Finally solving a 40 year-old trigger
My family has a rich oral history. One of the more popular stories involves my father and me. It was his habit to read to me almost every day. This continued until every night until all his hard efforts paid off. I was about five when the mental “lights” came on. I discovered I could read the words, too. It also dawned on me that my father wasn’t a very good reader, so I corrected every mistake. After several reading sessions accompanied by my corrections, Daddy handed me the book and suggested I read to him. That day began a lifetime love affair with books.
Around the same time, migraine decided to make its debut. I developed some bad reading habits that complicated migraine treatment. I preferred to read with the book close to my face. My body would get tired long before I was finished reading, so I would prop my head on the arm of the sofa and read for hours in dim light. This strange position would strain my head and neck, putting pressure on the occipital nerves, and trigger a migraine. But that wasn’t the only unusual thing my parents noticed. I was completely intolerant of bright lights. My eyes would burn and water and my nose would run when exposed to any bright light. Every outdoor photograph of me is an unflattering image of a painfully contorted scowl.
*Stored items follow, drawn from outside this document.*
-- ==== Sys2Proof/Tests/Slice0.lean ====
section
/-! SUPPORT. The model's own tests: ill-formed commands refused, worked values of the manual, and for every
statement (`witness_<its name>`) a state and operands that meet the hypotheses of each of its clauses together. -/
namespace Sys2Proof.Machine

set_option Elab.async false

/-- The reset state with objects listed, its management controller booted. -/
def having (os : Tab Nat) : State := { objs := os, boot := { mgmtUp := true } }

/-- Every channel in a state of Table 14.4. -/
def allCh (x : Nat) : Tab Nat := (List.range 32).map (fun c => (Reg.channelState c, x))

/-- Numbers laid in memory, little-endian: address, bytes, number; bytes of 0 are not listed. -/
def laid (xs : List (Nat × Nat × Nat)) : List Host.Cell :=
  (xs.flatMap (fun x => (bytesLE x.2.1 x.2.2).mapIdx (fun i b => (x.1 + i, b)))).filter (fun c => c.2 != 0#8)

/-- A sheet of revision 3 in slot 0, RUNNING in READY, all of its cues read: cues at 128, sync entries at 1,024, streams at
8,192 (two of them), ring of 16 records at 0xA000_1000. -/
def runs (os : Tab Nat) (cues : List Nat) (more : List (Nat × Nat × Nat)) : State :=
  { objs := os ++ [(Reg.activeSlot, 0), (Reg.cueEngineState, engRunning), (Reg.moduleState, modReady)]
    mem := laid ((0, 88, 0x33455543 + 2 ^ 128 * 3 + 2 ^ 224 * cues.length + 2 ^ 384 * 128 + 2 ^ 416 * 1024 + 2 ^ 448 * 8192
        + 2 ^ 480 * 2 + 2 ^ 640 * 0xA0001000 + 2 ^ 688 * 4)
      :: cues.mapIdx (fun i c => (128 + 64 * i, 64, c)) ++ more)
    eng := { fetchedTo := cues.length }
    boot := { mgmtUp := true } }

/-- The cue at position 0 runs, with a fate or without. -/
def running (fate : Option Nat) : Running := { pos := 0, idx := 0, iter := 0, time := 0, fate := fate }

/-- A control tick with every field 0. -/
def calm : PowerReading := ⟨0#16, 0#16, 0, 0, 0, 0, false, 0⟩

/-- READY at 750 mV, with no channel in service and a pace demand of 0x1000; the last voltage step at 0. -/
def poised (control : Nat) : State :=
  { having [(Reg.moduleState, modReady), (Reg.powerControl, control), (Reg.slewLimit, 200), (Reg.coreRailMode, 0),
      (Reg.coreRailSetpointMv, 750), (Reg.vreqCode, 30), (Reg.paceDemand, 0x1000), (Reg.slotState 0, 0), (Reg.slotState 1, 0)] with
    power := { lastStepAt := some 0, draws := [1000], adjusted := [900], exempt := 100 } }

theorem witness_PowerWritesAreChecked :
    (let s := having [(Reg.channelState 0, chInService), (Reg.coreRailFixedMv, 699)];
      s.answersRequests = true ∧ (699 < 700 ∧ ∃ c : Fin 32, s.inService c = true) ∧ s.obj Reg.coreRailFixedMv < 700)
    ∧ (let s := having ((Reg.coreRailFixedMv, 700) :: allCh chDark);
      s.answersRequests = true ∧ (700 ≤ s.obj Reg.coreRailFixedMv ∨ ¬ ∃ c : Fin 32, s.inService c = true)
        ∧ 600 ≤ (600#16).toNat ∧ (600#16).toNat ≤ 800 ∧ ¬ ∃ c : Fin 32, s.inService c = true)
    ∧ (599#16).toNat < 600 ∧ 800 < (801#16).toNat ∧ 1 < (2#8).toNat
    ∧ (0x10#32).extractLsb 7 4 ≠ 0 ∧ (0x10000#32).extractLsb 31 16 ≠ 0
    ∧ (0x0000000F#32).extractLsb 7 4 = 0 ∧ (0x0000000F#32).extractLsb 31 16 = 0 ∧ (0x0000000F#32).getLsbD 1 = true := by
  decide +kernel

theorem witness_SlewLimitIsHeldByBallastAndThrottle :
    (poised 7).answersRequests = true ∧ (4#16).toNat < 5 ∧ 200 < (201#16).toNat ∧ 5 ≤ (5#16).toNat ∧ (200#16).toNat ≤ 200
    ∧ (1#32).extractLsb 7 4 = 0 ∧ (1#32).extractLsb 31 16 = 0 ∧ (1#32).getLsbD 0 = true ∧ (1#32).getLsbD 1 = false
    ∧ (1#32).getLsbD 2 = false ∧ (0#32).getLsbD 0 = false
    ∧ (let s := poised 7;
      s.modState = modReady ∧ s.slewEnabled = true ∧ s.throttleEnabled = true ∧ s.power.exemptDue = false
        ∧ s.power.adjusted.head? = some 900 ∧ ((900 : Int) + s.power.exempt).toNat = 1000 ∧ s.power.preramp = none
        ∧ calm.leakage = false ∧ 1000 + s.obj Reg.slewLimit < { calm with workMw := 1201 }.workMw
        ∧ 0 < { calm with pacedMw := 1 }.pacedMw ∧ { calm with workMw := 799 }.workMw + s.obj Reg.slewLimit < 1000)
    ∧ (having [(Reg.powerControl, 6)]).slewEnabled = false := by
  decide +kernel

/-- No step keeps the slew limit when one of 100 mW leaves the bounds both ways. -/
theorem witness_step_held_back :
    ∀ up, ({ poised 7 with power := { draws := [1000], adjusted := [1000], bounds := some (-20000, 30000), slewInForce := 200 } } :
      State).stepHolds 100 up = false := by
  decide +kernel

theorem witness_VoltageMovesAndForecastsAct :
    (let s := poised 6;
      s.modState = modReady ∧ s.modState ≠ modEntering ∧ s.slewEnabled = false ∧ s.obj Reg.coreRailMode = 0
        ∧ s.obj Reg.vreqCode ≠ vreqOff ∧ s.power.lastStepAt = some 0 ∧ 0 + 10000000 ≤ (s.tick 10000000).now
        ∧ (s.tick 9999999).now < 0 + 10000000 ∧ s.lineFloor + 5 ≤ s.obj Reg.coreRailSetpointMv
        ∧ s.obj Reg.coreRailSetpointMv + 5 ≤ 800 ∧ 107 * s.demand = 100 * 4382 + 72
        ∧ 100 * (4382#16).toNat < 107 * s.demand ∧ 107 * s.demand ≤ 100 * (4383#16).toNat)
    ∧ (let s := { poised 15 with
        objs := (Reg.activeSlot, 0) :: (Reg.forecastBaseTime, 0) :: (poised 15).objs
        mem := laid [(0, 88, 2 ^ 544 * 0x2000), (0x2000, 4, 1), (0x2008, 8, 2 ^ 32 * 10)] };
      let soon : PlanStep := ⟨false, 0, 0, 0⟩;
      let later : PlanStep := ⟨false, 3000, 0, 0⟩;
      s.modState = modReady ∧ s.slewEnabled = true ∧ s.ballastEnabled = true ∧ s.prerampEnabled = true
        ∧ (s.tick 0).plannedMw 500 (some 0) = 1500 ∧ (s.tick 0).power.draws.head?.getD 500 = 1000
        ∧ (s.tick 0).stepInstant soon = some 0 ∧ (0 - (s.tick 0).net : Int) * (s.tick 0).power.slewInForce ≤ (1500 - 1000) * 1000000
        ∧ (s.tick 0).stepInstant later = some 3000000000
        ∧ ((1500 : Int) - 1000) * 1000000 < (3000000000 - (s.tick 0).net) * (s.tick 0).power.slewInForce)
    ∧ (having [(Reg.powerControl, 7)]).prerampEnabled = false
    ∧ (having [(Reg.outerBoundaryHint, 0)]).stepInstant ⟨true, 0, 0, 0⟩ = none := by
  decide +kernel

theorem witness_SlotsOpenLoadAndClear :
    let st := fun x => having [(Reg.moduleState, modReady), (Reg.slotState 0, x), (Reg.sheetOffset 0, slotSize - 2)];
    let sealing := { st slotLoading with slot0 := { sealing := true } };
    (st slotArmed).answersRequests = true ∧ (st slotLoading).answersRequests = true ∧ sealing.answersRequests = true
    ∧ (let d := having [(Reg.moduleState, modIntermission)]; d.asleep = true ∧ d.answersRequests = true)
    ∧ (st 0).asleep = false ∧ (st 0).modState ≠ modSafe ∧ (st slotEmpty).slotStateOf 0 = slotEmpty
    ∧ (st slotSealed).slotStateOf 0 = slotSealed ∧ (st slotSealed).slotStateOf 0 ≠ slotLoading
    ∧ (st slotArmed).slotStateOf 0 = slotArmed ∧ (st slotArmed).slotStateOf 0 ≠ slotEmpty ∧ (st slotArmed).slotStateOf 0 ≠ slotSealed
    ∧ (st slotArmed).slotStateOf 0 ≠ slotLoading
    ∧ (st slotLoading).slotStateOf 0 = slotLoading ∧ ((st slotLoading).slotSt 0).sealing = false ∧ (sealing.slotSt 0).sealing = true
    ∧ (st slotLoading).obj (Reg.sheetOffset 0) + [1#8, 2#8].length ≤ slotSize
    ∧ slotSize < (st slotLoading).obj (Reg.sheetOffset 0) + [1#8, 2#8, 3#8].length := by
  decide +kernel

theorem witness_SealEndsWithItsFirstFailure :
    let s := having [(Reg.sheetLength 0, 0), (Reg.sheetCrc 0, 0)];
    let u := having [(Reg.sheetLength 0, 1), (Reg.sheetCrc 0, 0)];
    let v := { s with slot0 := { sealing := true } };
    let gone := { v with objs := (Reg.hubLinkState, 0) :: u.objs };
    (v.slotSt 0).sealing = true ∧ v.held [(slotBase 0, min slotSize (v.obj (Reg.sheetLength 0)))] = false
    ∧ gone.held [(slotBase 0, min slotSize (gone.obj (Reg.sheetLength 0)))] = true ∧ hImageLength (u.hdr 0) ≠ u.obj (Reg.sheetLength 0)
    ∧ s.obj (Reg.sheetLength 0) ≤ slotSize ∧ hImageLength (s.hdr 0) = s.obj (Reg.sheetLength 0)
    ∧ crcOf crc32 (s.read (slotBase 0) (s.obj (Reg.sheetLength 0))) = s.obj (Reg.sheetCrc 0)
    ∧ s.isPoisoned (slotBase 0) (s.obj (Reg.sheetLength 0)) = false ∧ hMagic (s.hdr 0) ≠ 0x33455543
    ∧ (s.slotSt 0).sealing = false := by
  decide +kernel

theorem witness_ArmChecksAndArms :
    let st := fun m => having [(Reg.slotState 0, slotSealed), (Reg.moduleState, m), (Reg.armEpoch 0, 1), (Reg.activeSlot, 1),
      (Reg.cueEngineState, engRunning), (Reg.tieBreakSite, 0), (Reg.touchHoldoffMs, 0)];
    let s := st modReady;
    let other := { s with mem := [(slotBase 1 + 8, 1#8)] };
    let late := having [(Reg.slotState 0, slotSealed), (Reg.moduleState, modReady), (Reg.armEpoch 0, 0)];
    s.answersRequests = true ∧ (st modSafe).answersRequests = true ∧ other.answersRequests = true ∧ late.answersRequests = true
    ∧ s.slotStateOf 0 = slotSealed ∧ (st modSafe).modState = modSafe ∧ (st 0).modState ≠ modSafe ∧ (st 0).modState ≠ modReady
    ∧ s.modState = modReady ∧ late.obj (Reg.armEpoch 0) ≤ (late.tick 0).epoch
    ∧ (s.tick 0).epoch < s.obj (Reg.armEpoch 0) ∧ other.active = some 1 ∧ other.engState ≠ engStopped
    ∧ hJobId (other.hdr 1) ≠ hJobId (other.hdr 0) ∧ (s.tick 0).armCheck 0 = stOk := by
  decide +kernel

theorem witness_SheetsActivateAtEpochBoundaries :
    let st := fun e => { having [(Reg.slotState 0, slotArmed), (Reg.slotState 1, slotEmpty), (Reg.cueEngineState, e)] with
      slot0 := { epoch := 1 } };
    ((st 0).tick 999999).net / 1000000 ≤ (st 0).tm.lastBoundary
    ∧ (st engRunning).tm.lastBoundary < ((st engRunning).tick 1000000).net / 1000000
    ∧ (st engRunning).slotStateOf 0 = slotArmed ∧ (st engRunning).slotStateOf (1 - 0) ≠ slotArmed
    ∧ (st engRunning).engState = engRunning ∧ ((st engRunning).slotSt 0).deferred = false
    ∧ ((st engRunning).slotSt 0).epoch ≤ ((st engRunning).tick 1000000).net / 1000000
    ∧ (let d := { st engRunning with slot0 := { epoch := 1, deferred := true } };
      (d.slotSt 0).deferred = true ∧ d.slotStateOf 0 = slotArmed ∧ d.slotStateOf (1 - 0) ≠ slotArmed ∧ d.engState = engRunning)
    ∧ (st engIdle).engState ≠ engRunning ∧ (st engIdle).tm.lastBoundary < ((st engIdle).tick 1000000).net / 1000000 := by
  decide +kernel

theorem witness_no_pair : ∀ f, (having []).pair f = {} := fun _ => rfl

theorem witness_RetiredSheetsAndDrainedStreamsMakeRoom :
    let s := having [(Reg.moduleState, modReady), (Reg.slotState 0, slotActive), (Reg.cueEngineState, engStopped)];
    let u := { s with streams := [(2, { draining := true })] };
    let w := { u with links := [(0, { inUse := true, ready := [{ stream := 2, peer := 0, psn := 0, epoch := 0, owners := [], bytes := [] }] })] };
    s.answersRequests = true ∧ (having [(Reg.cueEngineState, engRunning)]).answersRequests = true
    ∧ s.asleep = false ∧ s.slotStateOf 0 = slotActive ∧ s.engState = engStopped
    ∧ (having [(Reg.cueEngineState, engRunning)]).engState ≠ engStopped
    ∧ (u.stream (2#14).toNat).draining = true ∧ u.drained (2#14).toNat = true ∧ (s.stream (2#14).toNat).draining = false
    ∧ w.drained (2#14).toNat = false := by
  decide +kernel

/-- A cue of zeros with its CUE_CRC (R111). -/
def zeroCue : Nat := 2 ^ 504 * 226

theorem witness_FetchedCuesAreChecked :
    let s := runs [] [zeroCue, 0] [];
    let f := fun (x : Nat) (e : Nat) => { runs [(Reg.cueEngineState, e)] [zeroCue, 0] [] with eng := { fetchedTo := 2, fetched := [(x, 2)] } };
    let u := { s with eng := {} };
    u.active = some 0 ∧ u.engState = engRunning ∧ u.eng.fetchedTo < u.eng.oldest + lookAhead
    ∧ unrolled (u.hdr 0) u.eng.fetchedTo = some (0, 0) ∧ pagePositions (u.hdr 0) 0 = [0, 1]
    ∧ u.held ([0, 1].map (fun x => (u.cueAddr 0 x, 64))) = false ∧ u.cueReadsWell 0 0 = true ∧ u.cueReadsWell 0 1 = false
    ∧ (f 0 engRunning).held [((f 0 engRunning).cueAddr 0 0, 64)] = false ∧ (f 0 engRunning).dispatching = true
    ∧ (f 0 engRunning).nextOf 0 (queueOf zeroCue) = some 0 ∧ (f 0 engRunning).released 0 0 = true
    ∧ 0 ≤ (f 0 engRunning).eng.oldest + lookAhead ∧ 0 ∉ (f 0 engRunning).eng.marks ∧ isUpdate zeroCue = false
    ∧ (f 1 engStopped).held [((f 1 engStopped).cueAddr 0 1, 64)] = false ∧ (f 1 engStopped).cueReadsWell 0 1 = false
    ∧ (f 0 engRunning).active = some 0 ∧ tget 0 (f 0 engRunning).eng.fetched 0 = 2
    ∧ (f 0 engRunning).posCue 0 0 = some (zeroCue, 0, 0) ∧ (f 0 engRunning).cueReadsWell 0 0 = true
    ∧ (f 1 engStopped).active = some 0 ∧ tget 0 (f 1 engStopped).eng.fetched 1 = 2 ∧ (f 1 engStopped).posCue 0 1 = some (0, 1, 0)
    ∧ (f 1 engStopped).dispatching = false := by
  decide +kernel

/-- A BARRIER that takes 2 tokens of object 5 and 1 of object 6. -/
def barrierCue : Nat := 2 ^ 32 + 2 ^ 64 * 5 + 2 ^ 77 * 2 + 2 ^ 85 * 6 + 2 ^ 98

/-- A control cue that takes one token of object 5. -/
def tokenCue : Nat := 2 ^ 64 * 5 + 2 ^ 77

/-- A MOVE of two rows of 64 bytes from 0xB000_0000 to 0xB000_1000 on prefetcher 0. -/
def moveCue : Nat := 5 + 2 ^ 192 * 0xB0000000 + 2 ^ 288 * 0xB0001000 + 2 ^ 432 * 2 + 2 ^ 456 * 64

theorem witness_units_free_and_busy :
    let s := runs [] [moveCue] [];
    let u := { runs [] [moveCue, moveCue] [] with eng := { fetchedTo := 2, qpos := [(3, 1)], running := [running none] } };
    (s.active = some 0 ∧ s.dispatching = true ∧ s.takenOf 0 3 = none ∧ s.nextOf 0 3 = some 0 ∧ s.posCue 0 0 = some (moveCue, 0, 0)
      ∧ s.reach 0 0 = .run ∧ s.waitsMet moveCue = true ∧ s.unitFree 0 0 moveCue [] = true)
    ∧ (u.active = some 0 ∧ u.dispatching = true ∧ u.takenOf 0 3 = none ∧ u.nextOf 0 3 = some 1 ∧ u.posCue 0 1 = some (moveCue, 1, 0)
      ∧ u.reach 0 1 = .run ∧ u.waitsMet moveCue = true ∧ u.unitFree 0 1 moveCue [] = false)
    ∧ isUpdate moveCue = false ∧ cUnit moveCue ≠ uCollective ∧ cUnit moveCue ≠ uControl ∧ cUnit moveCue ≠ uHostIn
    ∧ cUnit moveCue ≠ uLineIn := by
  decide +kernel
Together, these clues started to add up. It wasn’t long before my parents began to suspect that eye strain was one of my triggers. Concerned that my vision might be impaired, they scheduled an appointment with our family optometrist. The exam revealed mild far-sightedness with an astigmatism that is common in children. Most don’t need glasses and outgrow it. Because of my parents concern about migraine, I was fitted with reading glasses and encouraged to wear them any time I needed to see close up. All the adults had high hopes that this intervention would stop the onslaught of migraine attacks. No one realized that the harsh florescent lights in the classroom were actually the trigger.
To enlist my cooperation, I was told that glasses “made me look smart”. I liked being smart, so I eagerly wore them. Over time I discovered that the frames irritated tender spots on the bridge of my nose and both temples. This irritation, plus the buzzing lights, would often trigger a migraine attack. The very treatment designed to reduce attacks actually triggered more. Over the years I tried tinted glasses, special coatings to cut down on glare, and even prescription sunglasses. Nothing really helped. I did eventually break the poor posture habits while reading and that did help. By the time I mastered good body mechanics, there were many other triggers to contend with.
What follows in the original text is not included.